Loss of TDP-43 induces synaptic dysfunction that is rescued by UNC13A splice-switching ASOs

Abstract

TDP-43 loss of function induces multiple splicing changes, including a cryptic exon in the amyotrophic lateral sclerosis and fronto-temporal lobar degeneration risk gene UNC13A, leading to nonsense-mediated decay of UNC13A transcripts and loss of protein. UNC13A is an active zone protein with an integral role in coordinating pre-synaptic function. Here, we show TDP-43 depletion induces a severe reduction in synaptic transmission, leading to an asynchronous pattern of network activity. We demonstrate that these deficits are largely driven by a single cryptic exon in UNC13A. Antisense oligonucleotides targeting the UNC13A cryptic exon robustly rescue UNC13A protein levels and restore normal synaptic function, providing a potential new therapeutic approach for ALS and other TDP-43-related disorders.

Fig. 1 |. UNC13A and TDP-43 knockdown impair synaptic function.
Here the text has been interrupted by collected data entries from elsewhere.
-- ==== Sys2Proof/Decode.lean ====
section
/-! DEFINITION. Decode.lean: command words to operations and back (30_encoding.md R80 to R84). -/

namespace Sys2Proof

/-- The select code OP = CW[127:124] (R80). -/
def selectCode (cw : CommandWord) : BitVec 4 := cw.extractLsb' 124 4

/-- The decoder, total on command words: field positions of R81, unused bits ignored (R84), the reserved select codes under
their own names (R83). The codes 0x0 to 0xE stand each in a line of its own, so the last line is 0xF alone. -/
def decode (cw : CommandWord) : Instr :=
  match (selectCode cw).toNat with
  | 0x0 => .reserved0
  | 0x1 => .band (cw.extractLsb' 122 2).toFin (cw.extractLsb' 106 16) (cw.extractLsb' 90 16)
  | 0x2 => .bandclr (cw.extractLsb' 122 2).toFin
  | 0x3 => .classify (cw.extractLsb' 108 16)
  | 0x4 => .classifyp (cw.extractLsb' 108 16)
  | 0x5 => .decode (cw.extractLsb' 116 8) (cw.extractLsb' 100 16) (cw.extractLsb' 84 16) (cw.extractLsb' 68 16)
      (cw.extractLsb' 52 16) (cw.extractLsb' 36 16) (cw.extractLsb' 20 16)
  | 0x6 => .gate (cw.extractLsb' 108 16) (cw.extractLsb' 92 16)
  | 0x7 => .chksum (cw.extractLsb' 116 8) (cw.extractLsb' 108 8)
  | 0x8 => .rxchk
  | 0x9 => .emit (cw.extractLsb' 116 8)
  | 0xA => .consume (cw.getLsbD 123)
  | 0xB => .dedup (cw.extractLsb' 92 32) (cw.extractLsb' 60 32) (cw.extractLsb' 44 16)
  | 0xC => .txbuild (cw.extractLsb' 100 24) (cw.extractLsb' 92 8) (cw.extractLsb' 76 16)
  | 0xD => .txframe (cw.getLsbD 123)
  | 0xE => .txsend (cw.extractLsb' 100 24) (cw.extractLsb' 92 8) (cw.extractLsb' 89 3)
  | _ => .reservedF

/-- A command word from its fields, each given as its value and the position of its lowest bit. -/
def packWord (fields : List (Nat × Nat)) : CommandWord := BitVec.ofNat 128 (fields.map fun f => 2 ^ f.2 * f.1).sum

/-- The command word of an operation: the select code at CW[127:124], the operands packed downward with no gaps (R80, R81),
the unused bits assembled as zero (R84). -/
def encode : Instr → CommandWord
  | .band b nominal tol => packWord [(0x1, 124), (b.val, 122), (nominal.toNat, 106), (tol.toNat, 90)]
  | .bandclr b => packWord [(0x2, 124), (b.val, 122)]
  | .classify d => packWord [(0x3, 124), (d.toNat, 108)]
  | .classifyp i => packWord [(0x4, 124), (i.toNat, 108)]
  | .decode nbits count start smin smax lmin lmax =>
    packWord [(0x5, 124), (nbits.toNat, 116), (count.toNat, 100), (start.toNat, 84), (smin.toNat, 68), (smax.toNat, 52),
      (lmin.toNat, 36), (lmax.toNat, 20)]
  | .gate lo hi => packWord [(0x6, 124), (lo.toNat, 108), (hi.toNat, 92)]
  | .chksum lo hi => packWord [(0x7, 124), (lo.toNat, 116), (hi.toNat, 108)]
  | .rxchk => packWord [(0x8, 124)]
  | .emit proto => packWord [(0x9, 124), (proto.toNat, 116)]
  | .consume z => packWord [(0xA, 124), (z.toNat, 123)]
  | .dedup fp now window => packWord [(0xB, 124), (fp.toNat, 92), (now.toNat, 60), (window.toNat, 44)]
  | .txbuild id node code => packWord [(0xC, 124), (id.toNat, 100), (node.toNat, 92), (code.toNat, 76)]
  | .txframe primed => packWord [(0xD, 124), (primed.toNat, 123)]
  | .txsend id node token => packWord [(0xE, 124), (id.toNat, 100), (node.toNat, 92), (token.toNat, 89)]
  | .reserved0 => packWord [(0x0, 124)]
  | .reservedF => packWord [(0xF, 124)]

/-- How many low bits of an operation's command word are unused: R81's last column. -/
def unusedBits : Instr → Nat
  | .band _ _ _ => 90
  | .bandclr _ => 122
  | .classify _ => 108
  | .classifyp _ => 108
  | .decode _ _ _ _ _ _ _ => 20
  | .gate _ _ => 92
  | .chksum _ _ => 108
  | .rxchk => 124
  | .emit _ => 116
  | .consume _ => 123
  | .dedup _ _ _ => 44
  | .txbuild _ _ _ => 76
  | .txframe _ => 123
  | .txsend _ _ _ => 89
  | .reserved0 => 124
  | .reservedF => 124

/-- The command word an opcode-table row's bits stand for: the table numbers the bits as CW is numbered, and the bits above
`nbits` are 0 (log 19). -/
def tableWord (nbits w : Nat) : CommandWord := BitVec.ofNat 128 (w % 2 ^ nbits)

/-- The operation read from a row's bits. There is one length, 128 bits (R80): a longer word is refused. -/
def decodeTableWord (nbits w : Nat) : Option Instr :=
  if nbits ≤ 128 then some (decode (tableWord nbits w)) else none

end Sys2Proof
end

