-- ==== Sys2Proof/Laws/Exec.lean ====
section
/-! SUPPORT. Laws/Exec.lean: everything an operation can answer, said once. -/

namespace Sys2Proof.Machine

/-- `Answers i s t`: the operation `i` can take `s` to `t`. One constructor per ending of an operation. -/
inductive Answers : Instr → State → State → Prop
  | configFault (i : Instr) (c : Cause) (s : State) : Answers i s (markConfigFault c s)
  | band (b : Fin 4) (nominal tol : BitVec 16) (s : State) (hm : s.multiply ≠ 0) (h1 : tol.toNat ≤ nominal.toNat)
      (h2 : nominal.toNat + tol.toNat ≤ 65535) :
      Answers (.band b nominal tol) s
        (setAnswer true false .none (setBand b ⟨true, bandMin s.multiply nominal tol, bandMax s.multiply nominal tol⟩ s))
  | bandclr (b : Fin 4) (s : State) :
      Answers (.bandclr b) s (setAnswer true false .none (setBand b { Machine.band s b with v := false } s))
  | classifyHit (d : Sample) (s : State) (i : Fin 4) (ho : bandsOverlap s = false) (h : matchingBand d s = some i) :
      Answers (.classify d) s (setAnswer true false .none { s with matchReg := BitVec.ofNat 3 i.val })
  | classifyMiss (d : Sample) (s : State) (ho : bandsOverlap s = false) (h : matchingBand d s = none) :
      Answers (.classify d) s (setAnswer false false .timing { s with matchReg := 4 })
  | classifypHit (j : BitVec 16) (s : State) (i : Fin 4) (hj : j.toNat < s.number.toNat) (ho : bandsOverlap s = false)
      (h : matchingBand (pulseAt s j.toNat) s = some i) :
      Answers (.classifyp j) s (setAnswer true false .none { s with matchReg := BitVec.ofNat 3 i.val })
  | classifypMiss (j : BitVec 16) (s : State) (hj : j.toNat < s.number.toNat) (ho : bandsOverlap s = false)
      (h : matchingBand (pulseAt s j.toNat) s = none) :
      Answers (.classifyp j) s (setAnswer false false .timing { s with matchReg := 4 })
  | decodeOk (nbits : BitVec 8) (count start smin smax lmin lmax : BitVec 16) (s t : State)
      (hn : nbits.toNat ≤ 8 * Config.frameMax) (hc : count.toNat ≤ s.number.toNat)
      (h : decodeBits ⟨smin, smax, lmin, lmax⟩ count start nbits.toNat 0 (clearFb s) = .ok t) :
      Answers (.decode nbits count start smin smax lmin lmax) s (setAnswer true false .none { t with fbBits := nbits })
  | decodeBad (nbits : BitVec 8) (count start smin smax lmin lmax : BitVec 16) (s : State) (r : Reason)
      (hn : nbits.toNat ≤ 8 * Config.frameMax) (hc : count.toNat ≤ s.number.toNat)
      (h : decodeBits ⟨smin, smax, lmin, lmax⟩ count start nbits.toNat 0 (clearFb s) = .error r) :
      Answers (.decode nbits count start smin smax lmin lmax) s (setAnswer false false r (forgetFb s))
  | gateIn (lo hi : BitVec 16) (s : State) (h : inGate s.number lo hi = true) :
      Answers (.gate lo hi) s (setAnswer true false .none s)
  | gateOut (lo hi : BitVec 16) (s : State) (h : inGate s.number lo hi = false) :
      Answers (.gate lo hi) s (setAnswer false false .count s)
  | chksum (lo hi : BitVec 8) (s : State) (h1 : lo.toNat ≤ hi.toNat) (h2 : 8 * hi.toNat < s.fbBits.toNat) :
      Answers (.chksum lo hi) s
        (setAnswer true false .none { s with sum := byteSum (fbRange s lo.toNat hi.toNat) })
  | rxchkHeader (s : State) (hb : 64 ≤ s.fbBits.toNat) (h : fbAt s 0 ≠ Config.txHeader) :
      Answers .rxchk s (setAnswer false false .header (forgetRx { s with sum := frameSum s }))
  | rxchkChecksum (s : State) (hb : 64 ≤ s.fbBits.toNat) (h0 : fbAt s 0 = Config.txHeader) (h : frameSum s ≠ fbAt s 7) :
      Answers .rxchk s (setAnswer false false .checksum (forgetRx { s with sum := frameSum s }))
  | rxchkOk (s : State) (hb : 64 ≤ s.fbBits.toNat) (h0 : fbAt s 0 = Config.txHeader) (h : frameSum s = fbAt s 7) :
      Answers .rxchk s (setAnswer true false .none { s with
        sum := frameSum s
        rxId := frameId s
        rxNode := fbAt s 4
        rxCode := frameCode s
        rxCmd := (cmdMap (frameCode s)).code
        rxValid := true })
  | emitRelease (proto : BitVec 8) (s : State) (hv : s.rxValid = true) (h : s.rxCmd = Command.release.code) :
      Answers (.emit proto) s (setAnswer true false .none s)
  | emitRecord (proto : BitVec 8) (s : State) (hv : s.rxValid = true) (h : s.rxCmd ≠ Command.release.code) :
      Answers (.emit proto) s
        (setAnswer true false .none (Machine.emitRecord ⟨proto, s.rxId, s.rxNode, s.rxCmd⟩ s))
  | consume (z : Bool) (s : State) :
      Answers (.consume z) s
        (setAnswer true false .none { s with repeats := true, number := if z then 0 else s.number })
  | dedupOld (fp now : BitVec 32) (window : BitVec 16) (s : State)
      (h : isDuplicate Config.hashGatesDup fp now window s = true) :
      Answers (.dedup fp now window) s (setAnswer true true .none s)
  | dedupNew (fp now : BitVec 32) (window : BitVec 16) (s : State)
      (h : isDuplicate Config.hashGatesDup fp now window s = false) :
      Answers (.dedup fp now window) s
        (setAnswer true false .none { s with fpLast := fp, tLast := now, fpValid := true })
  | txbuild (id : BitVec 24) (node : BitVec 8) (code : BitVec 16) (s : State) :
      Answers (.txbuild id node code) s (setAnswer true false .none (buildFrame id node code s))
  | txframe (primed : Bool) (s : State) (hv : s.txfValid = true) :
      Answers (.txframe primed) s (setAnswer true false .none (emitFrame Config.txTiming primed s))
  | txsendToken (id : BitVec 24) (node : BitVec 8) (token : BitVec 3) (s : State)
      (h : txCodeWith Config.cmdCodes token = none) :
      Answers (.txsend id node token) s (setAnswer false false .token s)
  | txsendStop (id : BitVec 24) (node : BitVec 8) (token : BitVec 3) (code : BitVec 16) (s : State)
      (hc : txCodeWith Config.cmdCodes token = some code) (ht : token = Command.stop.code) :
      Answers (.txsend id node token) s
        (setAnswer true false .none (emitSequence Config.txTiming true Config.nRepeats (buildFrame id node code s)))
  | txsendSustained (id : BitVec 24) (node : BitVec 8) (token : BitVec 3) (code : BitVec 16) (s : State)
      (hc : txCodeWith Config.cmdCodes token = some code) (ht : token ≠ Command.stop.code) :
      Answers (.txsend id node token) s
        (setAnswer true false .none (Machine.emitRelease Config.txTiming Config.cmdCodes id node
          (emitSequence Config.txTiming true Config.nRepeats (buildFrame id node code s))))

/-- No operation stops the machine, and what it answers is one of the endings above. -/
theorem exec_answers (i : Instr) (s : State) : ∃ t, exec i s = .next t ∧ Answers i s t := by
  cases i with
  | band b nominal tol =>
    rcases execBand_cases b nominal tol s with ⟨-, e⟩ | ⟨-, -, e⟩ | ⟨h, h1, h2, e⟩
    · exact ⟨_, e, .configFault _ _ _⟩
    · exact ⟨_, e, .configFault _ _ _⟩
    · exact ⟨_, e, .band _ _ _ _ h h1 h2⟩
  | bandclr b => exact ⟨_, rfl, .bandclr _ _⟩
  | classify d =>
    rcases classifySample_cases d s with ⟨-, e⟩ | ⟨ho, i, h, e⟩ | ⟨ho, h, e⟩
    · exact ⟨_, e, .configFault _ _ _⟩
    · exact ⟨_, e, .classifyHit _ _ _ ho h⟩
    · exact ⟨_, e, .classifyMiss _ _ ho h⟩
  | classifyp j =>
    rcases execClassifyp_cases j s with ⟨-, e⟩ | ⟨hj, e⟩
    · exact ⟨_, e, .configFault _ _ _⟩
    · rcases classifySample_cases (pulseAt s j.toNat) s with ⟨-, e'⟩ | ⟨ho, i, h, e'⟩ | ⟨ho, h, e'⟩
      · exact ⟨_, e.trans e', .configFault _ _ _⟩
      · exact ⟨_, e.trans e', .classifypHit _ _ _ hj ho h⟩
      · exact ⟨_, e.trans e', .classifypMiss _ _ hj ho h⟩
  | decode nbits count start smin smax lmin lmax =>
    rcases execDecode_cases nbits count start smin smax lmin lmax s with ⟨c, e⟩ | ⟨hn, hc, t, h, e⟩ | ⟨hn, hc, r, h, e⟩
    · exact ⟨_, e, .configFault _ _ _⟩
    · exact ⟨_, e, .decodeOk _ _ _ _ _ _ _ _ _ hn hc h⟩
    · exact ⟨_, e, .decodeBad _ _ _ _ _ _ _ _ _ hn hc h⟩
  | gate lo hi =>
    rcases execGate_cases lo hi s with ⟨h, e⟩ | ⟨h, e⟩
    · exact ⟨_, e, .gateIn _ _ _ h⟩
    · exact ⟨_, e, .gateOut _ _ _ h⟩
  | chksum lo hi =>
    rcases execChksum_cases lo hi s with ⟨c, e⟩ | ⟨h1, h2, e⟩
    · exact ⟨_, e, .configFault _ _ _⟩
    · exact ⟨_, e, .chksum _ _ _ h1 h2⟩
  | rxchk =>
    rcases execRxchk_cases s with ⟨-, e⟩ | ⟨hb, h, e⟩ | ⟨hb, h0, h, e⟩ | ⟨hb, h0, h, e⟩
    · exact ⟨_, e, .configFault _ _ _⟩
    · exact ⟨_, e, .rxchkHeader _ hb h⟩
    · exact ⟨_, e, .rxchkChecksum _ hb h0 h⟩
    · exact ⟨_, e, .rxchkOk _ hb h0 h⟩
  | emit proto =>
    rcases execEmit_cases proto s with ⟨-, e⟩ | ⟨hv, h, e⟩ | ⟨hv, h, e⟩
    · exact ⟨_, e, .configFault _ _ _⟩
    · exact ⟨_, e, .emitRelease _ _ hv h⟩
    · exact ⟨_, e, .emitRecord _ _ hv h⟩
  | consume z => exact ⟨_, rfl, .consume _ _⟩
  | dedup fp now window =>
    rcases execDedup_cases fp now window s with ⟨h, e⟩ | ⟨h, e⟩
    · exact ⟨_, e, .dedupOld _ _ _ _ h⟩
    · exact ⟨_, e, .dedupNew _ _ _ _ h⟩
  | txbuild id node code => exact ⟨_, rfl, .txbuild _ _ _ _⟩
  | txframe primed =>
    rcases execTxframe_cases primed s with ⟨-, e⟩ | ⟨hv, e⟩
    · exact ⟨_, e, .configFault _ _ _⟩
    · exact ⟨_, e, .txframe _ _ hv⟩
  | txsend id node token =>
    rcases execTxsend_cases id node token s with ⟨h, e⟩ | ⟨code, hc, ht, e⟩ | ⟨code, hc, ht, e⟩
    · exact ⟨_, e, .txsendToken _ _ _ _ h⟩
    · exact ⟨_, e, .txsendStop _ _ _ _ _ hc ht⟩
    · exact ⟨_, e, .txsendSustained _ _ _ _ _ hc ht⟩
  | reserved0 => exact ⟨_, rfl, .configFault _ _ _⟩
  | reservedF => exact ⟨_, rfl, .configFault _ _ _⟩

/-- The inversion of a step of an operation: invariants are proved by cases on this. -/
theorem answers_of_exec {i : Instr} {s t : State} (h : exec i s = .next t) : Answers i s t := by
  obtain ⟨u, e, a⟩ := exec_answers i s
  rw [e] at h
  cases h
  exact a

end Sys2Proof.Machine
end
a, Schematic representation of HaloTag edit at the beginning of exon 2 of TARDBP and PCR from genomic DNA indicating successful edit b, Immunofluorescence analysis of TDP-43 localization in HaloTDP iNeurons revealed nuclear localised TDP-43. Scale bar = 10 μm. c, RT-PCR analysis of UNC13A splicing after TDP-43 knockdown. d, Quantification of results in (c) n=12 biological replicates from 3 experiments. e, Western blot analysis of HaloTDP iNeurons treated with 30 nM HaloPROTAC-E for the indicated amount of time. f, Quantification of western blot in (e) n=2 biological replicates. g, Immunofluorescence labelling of synapsin and UNC13A presynaptic terminals in 4-week-old HaloTDP iNeurons grown on rat astrocytes following 2-weeks of TDP-43 depletion. Scale bar = 10 μm. h, Quantification of UNC13A intensity at synapsin positive synaptic terminals. Control n=116, TDP-43 knockdown n=115 synapses from 3 experiments. i, Miniature excitatory postsynaptic currents (mEPSCs) from control (n=12) and UNC13A knockdown (n=13) iNeurons pooled from 3 experiments. Representative traces and average traces shown. Quantification of mEPSC frequency and inter-event interval cumulative distributions. j, mEPSCs from control (n=20) and TDP-43 knockdown (n=22) HaloTDP iNeurons pooled from 3 experiments. Representative traces and average traces shown. Quantification of mEPSC frequency and inter-event interval cumulative distributions. k, Representative raster plots from D36 multi-electrode array recordings from control, UNC13A and TDP-43 knockdown conditions (30s window shown). Electrode bursts in blue and network bursts in pink. l, Time-course of network synchrony measured by the area under the normalised electrode cross correlation in control and UNC13A knockdown iNeurons. UNC13A normalised to control n=18 wells from 3 experiments. m, Time-course of network synchrony in control and TDP-43 knockdown iNeurons. TDP-43 normalised to control, n=18 wells from 3 experiments. Graphs for (d) (h) (i) and (j) represent mean ± s.e.m and independent experiments are denoted by circle, square or triangle markers. Statistics for (d) (h) (i) and (j) are two-sided Student’s t test. Statistics for L and M are ratio paired t tests. *P < 0.05; ** P <0.01; *** P <0.001; **** P < 0.0001; ns (not significant).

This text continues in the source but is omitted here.